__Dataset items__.

/-- A write of a context's state (R349, R350, R390): 1 activates, 2 removes, 0 is never performed, and 3 is refused. -/
def writeState (s : State) (c : Nat) (v : Nat) : State :=
  match v % 4 with
  | 1 => s.activate c
  | 2 => s.startRemoval c
  | 3 => s.logError 2 (dcbReg (0x100 + 0x100 * c))
  | _ => s

/-- A write of one word of the control block. -/
def writeDcb (s : State) (off : Nat) (v : Word) : State :=
  if off = 0x598 then (if v.getLsbD 1 then s.resetNow else if v.getLsbD 0 then s.goNow else s)
  else if off = 0x5B0 then (if v.toNat % 4 = 1 then s.attestNow 1 else if v.toNat % 4 = 2 then s.attestNow 2 else s)
  else if 0x580 ≤ off || s.boot.bstate != 4 then s.writePlain off v
  else if off = 0x028 then (if v = 0 then { s with host := { s.host with herrV := false, herrSt := 0, herrAddr := 0 } } else s)
  else if 0x100 ≤ off && off < 0x500 && off % 0x100 = 0 then s.writeState (off / 0x100 - 1) v.toNat
  else if 0x100 ≤ off && off < 0x500 && off % 0x100 = 0x28 then s.writeHead (off / 0x100 - 1) v
  else if off = 0x520 then s.writePodcfg v
  else if off = 0x530 then s.writeMonctl v
  else s.writePlain off v

/-- Consecutive words of the control block written. -/
def writeDcbs (s : State) (off : Nat) : List Word → State
  | [] => s
  | v :: vs => (s.writeDcb off v).writeDcbs (off + 8) vs

/-! ### Physical memory under ctx 4 -/

/-- The context whose launch pool holds an address. -/
def poolOf (s : State) (pa : Nat) : Option Nat :=
  (List.range 4).find? fun c => (s.ctx c).state != 0 && (s.ctx c).pool ≤ pa && pa < (s.ctx c).pool + 2 ^ 20

/-- A write to launch record i (R351, R352): the words and the field that the device keeps, and w14, are not written; a write that
covers w14 arms the record, unless the record has a word in error (R401). -/
def writeRecordWords (s : State) (c pa : Nat) (ws : List Word) : State × Reply :=
  let o := pa % 256
  let kept := fun (b : Nat) => b = 74 || b = 75 || (88 ≤ b && b < 120)
  let cells := (cellsAt pa (wordsBytes ws)).filter fun q => !kept (q.1 % 256)
  let s := { s.memSet cells with bad := unwritten cells s.bad }
  if o ≤ 112 && 112 < o + 8 * ws.length then
    if (s.ctx c).state != 1 || s.recordSpoiled c ((pa - (s.ctx c).pool) / 256) then (s, .code 2)
    else
      let (st, s) := s.armRecord c ((pa - (s.ctx c).pool) / 256) []
      (s, ⟨0, st, []⟩)
  else (s, .code 0)

/-- The armed WAITs of words that have been written are evaluated (R237). -/
def wakeWords (s : State) (pa n : Nat) : State := (List.range n).foldl (fun (s : State) i => s.wakeArmed (pa + 8 * i)) s

/-- Where an access under ctx 4 goes, of what R369 and R412 place: the package's own remote range is its own memory, and another package
must be in the pod and must not refuse it (R412, R413). -/
def physicalPlace (s : State) (addr : Nat) : Option Nat :=
  if !inRemote addr then some addr
  else
    let pa := s.localOf addr
    if s.remoteOk addr && (tableOk pa || inRemote pa) && (s.barred pa pa).isNone then some pa else none

/-- A write of words to device physical memory. -/
def physicalWrite (s : State) (addr : Nat) (ws : List Word) : State × Reply :=
  match s.physicalPlace addr with
  | none => (s, .code 2)
  | some pa =>
  match s.poolOf pa with
  | some c => s.writeRecordWords c pa ws
  | none =>
    if inRemote pa then (s.sendRequest 4 pa, .code 0)
    else match s.physWrite false (cellsAt pa (wordsBytes ws)) with
      | some s => (s.wakeWords pa ws.length, .code 0)
      | none => (s, .code 2)
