-- ==== Sys2Proof/Machine/Select.lean ====
section
/-! DEFINITION. What a clk of the package holds: the clocks that advance, and the turns that the agenda is filled with when it has run
out. An event whose conditions do not hold changes nothing (log entry 3). -/

namespace Sys2Proof.Machine

namespace State

/-- The element of a tile can run its program word: its region runs and is not stopped, and a bead has started (R18, R126,
R163). -/
def runs (s : State) (t : Nat) : Bool :=
  match s.regionOf t with
  | none => false
  | some (_, g) =>
    let T := s.tile t
    g.running && !g.frozen && g.drain.isNone && T.isCe && (match T.head? with | some b => b.started | none => false)

/-! ### Throttling (R404, R405) -/

/-- Elements, stream units and links are held idle in this clk. -/
def heldClk (s : State) : Bool :=
  match s.boot.tstate.toNat with
  | 2 => s.time % 4 == 3
  | 3 => s.time % 4 != 0
  | _ => false

/-- The matrix cells issue in this clk. -/
def matrixClk (s : State) : Bool :=
  match s.boot.tstate.toNat with
  | 0 => true
  | 1 => s.time % 4 != 3
  | 2 => s.time % 2 == 0
  | _ => s.time % 8 == 0

/-! ### The clocks -/

/-- The deadline of a wait of a frozen region moves on (R237). -/
def frozenTile (s : State) (t : Nat) : Bool := match s.regionOf t with | some (_, g) => g.frozen | none => false

/-- Throttling holds a region in this clk: its units, or a matrix cell of it that has instructions to issue (R405). -/
def heldRegion (s : State) (g : Region) : Bool :=
  s.heldClk || (!s.matrixClk && g.tiles.any fun t => (s.tile t).mxc.queue.any fun o => !o.staged)

/-- A region in a clk: its allowance counts while it is not frozen, drained or held (R33, R405); the deadline of the BSYNC of a
frozen one moves on. -/
def tickRegion (held : Bool) (g : Region) : Region :=
  if g.frozen then { g with bsync := g.bsync.map fun b => { b with deadline := b.deadline + 1 } }
  else if g.drain.isSome || held then g
  else { g with clk := g.clk + 1 }

/-- The entries of a cache of translations that are not dropped for want of room at the end of a clk (R373). -/
def keepEntries (now cache : Nat) (es : List TlbEntry) : List TlbEntry :=
  es.filter fun e => !Config.evicted cache now e.ctx (e.va + e.size)

/-- What a clk does in a die: a controller that works services its watchdog (R396), and translations may be dropped. -/
def tickDie (now d : Nat) (D : Die) : Die :=
  { D with
    serviced := if D.hung then D.serviced else now + 1
    tlb := keepEntries now d D.tlb
    ptrs := keepEntries now (4 + d) D.ptrs
    ise := D.ise.mapIdx fun k es => keepEntries now (8 + 2 * d + k) es }

/-- One clk of package time (R242). A controller that works services its watchdog (R396); clk in each throttle state are counted
(R405); the tokens of a draining region flow into sinks (R40); the lattice buffers move (R411); samples grow old (R404); what waits on a
dead die moves (R419); requests that wait to be made again are (R381); rolling
switches that are complete end (R26). Before all this, as the last of the clk that ends, the waits
whose deadline it is expire (R237). -/
def tick (s : State) : State :=
  let st := s.boot.tstate.toNat
  let s := s.expireWaits.latchLost
  let armed := s.armed.map fun a => if s.frozenTile a.t then { a with deadline := a.deadline + 1 } else a
  let wait := fun (e : HsqEntry) => match e.req with
    | .wait cc w u b due once acq => if s.frozenTile e.t then { e with req := .wait cc w u b (due + 1) once acq } else e
    | .arrive n more ms => { e with req := .arrive n more (ms.map fun m => if s.frozenTile m.1 then (m.1, m.2.1, m.2.2.map fun d => d.map (· + 1)) else m) }
    | _ => e
  let combs := s.combs.map fun k => { k with entry := wait k.entry }
  let hsq := s.hsq.map fun (q : Nat × List HsqEntry) => (q.1, q.2.map wait)
  let retry := s.retry.map wait
  let s := { s with
    time := s.time + 1
    armed := armed
    hsq := hsq
    combs := combs
    retry := retry
    regions := s.regions.map fun (q : Nat × Region) => (q.1, tickRegion (s.heldRegion q.2) q.2)
    dies := s.dies.mapIdx (tickDie s.time)
    boot := { s.boot with tclk := s.boot.tclk.modify st (· + 1) } }
  let s := (List.range 4).foldl (fun (s : State) d => s.count d (.throttleClk st)) s
  let draining := (s.regions.filter fun q => q.2.drain.isSome).flatMap fun q => q.2.tiles
  let s := draining.foldl (fun (s : State) t => s.onTile t Tile.sink) s
  let s := (List.range 4).foldl (fun (s : State) d => s.evacuate d) s.lattice.expireSamples
  (s.regions.map Prod.fst).foldl finishSwitch s.retryAll

/-! ### The turns -/

/-- What precedes the element's instruction in a clk: links, results, and the beads that enter and start. -/
def arrivals (T : Tile) (t : Nat) : List Instr :=
  (T.wire.filter fun (q : Nat × Queue) => !q.2.beats.isEmpty).map (fun q => Instr.linkBeatReceive t q.1 0)
    ++ (T.ops.filter fun (o : LongOp) => o.value.isSome).map (fun o => Instr.longLatencyResult t o.num)
    ++ [Instr.ceControlToken t, Instr.selJoinFire t] ++ (List.range 4).map (fun p => Instr.beadhArrival t p)
    ++ [Instr.tokenBeadForm t, Instr.beadStart t]

/-- The turns of a stream unit in its configuration. -/
def streamTurns (t u : Nat) : List Instr :=
  [.elementSwitch t u, .barForward t u, .rootSourceStart t u, .scannerRef t u, .scannerStop t u, .scannerDone t u, .scannerSkip t u, .scnTSeek t u,
    .outputBeat8Clk t u]

/-- The turns of the merge unit, the repeater, the reducer, the level writer and the transform node. -/
def streamNodeTurns (t : Nat) : List Instr :=
  [.mrgI t, .mrgU t, .rptCrd t, .rptStop t, .rptDone t, .rdcVal t, .rdcStop t, .rdcDone t, .lwrEntry t, .lwrStop t, .lwrDone t, .lwrTStore t,
    .xfTpose t, .xfQuant t, .xfScale t, .xfBmap t]

/-- The turns of an AG port. -/
def agTurns (t p : Nat) : List Instr := [.agAff t p, .agInd t p, .iseParamRead t p, .iseValueReturn t p, .agWr t p]

/-- The turns of a switch word. -/
def switchTurns (t w : Nat) : List Instr := [.swRt t w, .swFork t w, .swJoin t w]

/-- The turns of the stream units, the cell and the switch of a tile. -/
def unitTurns (s : State) (t : Nat) : List Instr :=
  (if s.matrixClk then [Instr.matrixOperandPhase t] else []) ++ [Instr.matrixComputeComplete t]
    ++ ((List.range 11).filter (s.tile t).configured).flatMap (streamTurns t) ++ streamNodeTurns t
    ++ (List.range 4).flatMap (agTurns t) ++ (List.range 32).flatMap (switchTurns t)

/-- The turns of a tile. -/
def tileTurns (s : State) (t : Nat) : List Turn := (arrivals (s.tile t) t).map Turn.op ++ [.elem t] ++ (s.unitTurns t).map Turn.op

/-- The turns of a region: its units, its loader and its task. -/
def regionTurns (s : State) (r : Nat) (g : Region) : List Turn :=
  (if s.heldClk || !g.running then [] else g.tiles.flatMap s.tileTurns)
  ++ ([Instr.loaderRead r, .verificationPass r, .successorPreload r, .configScrub r, .configRepairComplete r, .bsyncProceed r, .bsyncDeadline r,
    .timeAllowanceExpiry r, .quiescenceReport r, .saveComplete r]
    ++ (if g.records.any fun x => x.code == 0x07 then [Instr.idxfullReissue r] else [])).map Turn.op

/-- Indices of a list from its last, so that an event which removes its entry leaves the others in place. -/
def indices (n : Nat) : List Nat := (List.range n).reverse

/-- The turns of an engine of a die for a context. -/
def engineTurns (d e c : Nat) (E : Engine) : List Instr :=
  [.engineCommandStart d e c, .chainWalk d e c, .collMatch d e c, .a2aDelivery d e c, .a2aResume d e c, .engineFault d e c,
    .engineCommandComplete d e c] ++ if E.full then [.idxfullReissue 0] else []

/-- The turns of a die. -/
def dieTurns (s : State) (d : Nat) : List Instr :=
  let D := s.die d
  D.engines.flatMap (fun q => engineTurns d (q.1 / 4) (q.1 % 4) q.2)
  ++ [.pendingPieceEnqueue d, .allocate d, .counterHalving d, .watchdogExpiry d]
  ++ (D.queues.flatten.map fun h => Instr.admissionAgeExpiry h)
  ++ ((List.range 4).flatMap fun c => [Instr.heldRecordPost d c, .faultPost d c])

/-- The words that the scrubbers read in a clk: every vault one in 2^13 clk, every channel one in 2^6, so that each word is read
once in 2^34 clk (R403). -/
def scrubTurns (s : State) : List Instr :=
  (if s.time % 2 ^ 13 = 0 then
    (List.range 256).map fun v => Instr.patrolScrub (vaultBase + v * 2 ^ 24 + 8 * (s.time / 2 ^ 13 % 2 ^ 21)) else [])
  ++ (if s.time % 2 ^ 6 = 0 then (List.range 256).map fun c => Instr.patrolScrub (c * 2 ^ 31 + 8 * (s.time / 2 ^ 6 % 2 ^ 28)) else [])

/-- The turns of the home sequencers, the combining nodes and the memory interface. -/
def memoryTurns (s : State) : List Instr :=
  (s.hsq.flatMap fun (q : Nat × List HsqEntry) => [Instr.hsqAtomApply q.1, .hsqBarrierArrival q.1] ++ (List.range 5).map fun c => Instr.waitDequeue q.1 c)
  ++ ((indices s.combs.length).flatMap fun k => [Instr.combiningArrival k, .treeHoldExpiry k, .podBarrierRelease k])
  ++ ((indices s.mit.length).flatMap fun k => [Instr.mitBlockRead k, .mitRefetch k])
  ++ ((indices s.fences.length).map fun k => Instr.tfenceAck k)

/-- The turns of the launches and of the contexts. -/
def launchTurns (s : State) : List Instr :=
  ((s.launches.filter fun (l : Launch) => !l.running).map fun l => Instr.launchStart l.ctx l.idx)
  ++ ((s.launches.filter fun (l : Launch) => l.running).flatMap fun l => l.sent.map fun d => Instr.dieReport d l.key)
  ++ ((List.range 4).flatMap fun c => [Instr.regionRestore c, .preemptEnd c, .removalComplete c])

/-- The samples that the controllers take in a clk (R404): what they find is the part's own. -/
def sampleTurns (s : State) : List Instr :=
  ((List.range 4).filter fun d => decide ((s.die d).sampleAt ≤ s.time)).map fun d => .powerSample d (Config.watts d s.time) (Config.celsius d s.time)

/-- The turns of one clk. In READY the whole part works; before it only the boot stage does. A WAIT's deadline is seen after every
update of its clk (R237). -/
def schedule (s : State) : List Turn :=
  if s.boot.bstate = 4 then
    (s.regions.flatMap fun (q : Nat × Region) => s.regionTurns q.1 q.2)
    ++ (s.memoryTurns ++ (List.range 4).flatMap s.dieTurns ++ s.launchTurns ++ s.scrubTurns ++ s.sampleTurns ++ [Instr.throttleUpdate]
      ++ (if s.boot.attst = 1 then [Instr.attestResponse true] else []) ++ (indices s.armed.length).map fun k => Instr.waitTimeout k).map Turn.op
  else (s.sampleTurns ++ [Instr.checkComplete, .throttleUpdate] ++ (List.range 4).map fun d => Instr.watchdogExpiry d).map Turn.op

end State

end Sys2Proof.Machine
end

__Work request__. Reproduce every line above containing "regions".

__Exercise answer__.
    regions := s.regions.map fun (q : Nat × Region) => (q.1, tickRegion (s.heldRegion q.2) q.2)
  let draining := (s.regions.filter fun q => q.2.drain.isSome).flatMap fun q => q.2.tiles
  (s.regions.map Prod.fst).foldl finishSwitch s.retryAll
    (s.regions.flatMap fun (q : Nat × Region) => s.regionTurns q.1 q.2)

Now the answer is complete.